TL;DR
Fabrice Bellard released ts_zip, an experimental utility that compresses text files using a language model (RWKV 169M v4). It achieves substantially lower bits-per-byte than xz on benchmark files but requires a GPU, is slower than conventional compressors, and is limited to text.
What happened
ts_zip is a new experimental compressor that encodes text by using a neural language model to predict next-token probabilities and an arithmetic coder to emit compressed output. The implementation uses the RWKV 169M v4 model, quantized to 8 bits per parameter and evaluated with BF16 arithmetic. Bellard’s page includes benchmark comparisons versus xz on standard corpus files: for example, enwik8 shrinks from 24,865,244 bytes (1.989 bpb with xz) to 13,825,741 bytes (1.106 bpb) with ts_zip; enwik9 drops from 213,370,900 bytes (1.707 bpb) to 135,443,237 bytes (1.084 bpb). The tool currently only supports text input, runs deterministically across hardware configurations, and is described as experimental with no guaranteed backward compatibility between versions. Downloads for Linux and Windows builds are provided on the project page.
Why it matters
- Demonstrates that a compact LLM can improve compression ratios for large text corpora compared with traditional compressors on benchmark data.

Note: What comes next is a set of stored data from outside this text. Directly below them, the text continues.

-- ==== Sys2Proof/Machine/Teardown.lean ====
section
/-! DEFINITION. Taking a context down: the Ripcord (R131, R132), the end of its scrub, and leases revoked at their limit. -/

namespace Sys2Proof.Machine

/-- Panels of a gang go back to the free pool; a retired panel stays retired (R124, R168). -/
def freePanels (g : Nat) (s : State) : State :=
  (List.range 34).foldl (fun t n =>
    let q := panelOf t n
    if q.gang = g ∧ q.state = .inGang then modPanel n (fun q => { q with state := .free, gang := 0, powered := false }) t else t) s

/-- A gang ceases to exist (R124, R130). -/
def removeGang (g : Nat) (s : State) : State :=
  let s1 := freePanels g s
  dropLease 2 g { s1 with sched.gangs := tdel s1.sched.gangs g }

/-- Ends every run that satisfies `f` with a code, in run order. -/
def endRuns (f : Nat → Run → Bool) (code : Code) (s : State) : State :=
  ((s.sched.runs.filter fun e => f e.1 e.2).map Prod.fst).foldl (fun t k => endRun k code false t) s

/-- The tiers whose run or Lift belongs to bindings that satisfy `f` ballast with cause 0x06 (R42). -/
def failTiers (f : Nat → Tier → Bool) (s : State) : State :=
  ((s.casc.tiers.filter fun e => f e.1 e.2).map Prod.fst).foldl (fun t k => releaseTier k 6 none t) s

/-- Whether tier `k` works for context `h`: its run is one of the context's, or its waiting Lift is bound to it. -/
def tierOfCtx (s : State) (h _k : Nat) (t : Tier) : Bool :=
  (match t.run with | some r => ((runOf s r).map fun x => x.ctx == h).getD false | none => false)
    || (match t.lift with
        | some l => (l.bind.map fun b => b.ctx == h).getD false && t.state != .off
        | none => false)

/-- Takes the waiting packets of context `h` out of every unit's list. -/
def purgeWaits (h : Nat) (s0 : State) : State :=
  let keep := fun (p : Pkt) => p.ctx != h
  let s := unpinQueued (fun p => p.ctx == h) s0
  { s with
    models.kvQueue := s.models.kvQueue.filter fun e => keep e.2
    models.strmQueue := s.models.strmQueue.filter fun e => keep e.2
    models.kvWaits := s.models.kvWaits.filter fun e => keep e.2.2
    store.moves := s.store.moves.map fun m => { m with pkts := m.pkts.filter keep, freeing := m.freeing.filter keep }
    store.cold := s.store.cold.map fun c => { c with pkt := c.pkt.filter keep }
    store.dma := tkeep s.store.dma fun _ d => keep d.pkt
    cams.ports := tmap s.cams.ports fun _ c =>
      { c with waits := c.waits.filter fun e => keep e.2, stop := c.stop.filter keep }
    audio.rings := tmap s.audio.rings fun _ c =>
      { c with waits := c.waits.filter fun e => keep e.2, stop := c.stop.filter keep }
    net.eths := tmap s.net.eths fun _ e =>
      { e with sending := e.sending.filter fun x => keep x.pkt, resolving := e.resolving.filter fun x => keep x.pkt }
    net.gwOut := s.net.gwOut.filter fun g => keep g.pkt
    sched.runs := tmap s.sched.runs fun _ r => { r with stops := r.stops.filter keep }
    reel.copy := s.reel.copy.filter fun c => keep c.pkt }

- Deterministic model evaluation means compressed files can be decompressed on different hardware or thread counts without mismatch.
- Highlights trade-offs: higher compression at the cost of slower throughput and a requirement for GPU resources.
- Points toward specialized LLM-based compressors for text and small-message variants (ts_sms) rather than general-purpose binary compression.
Key facts
- ts_zip uses the RWKV 169M v4 language model quantized to 8 bits per parameter.
- Model inference is evaluated with BF16 floating point numbers.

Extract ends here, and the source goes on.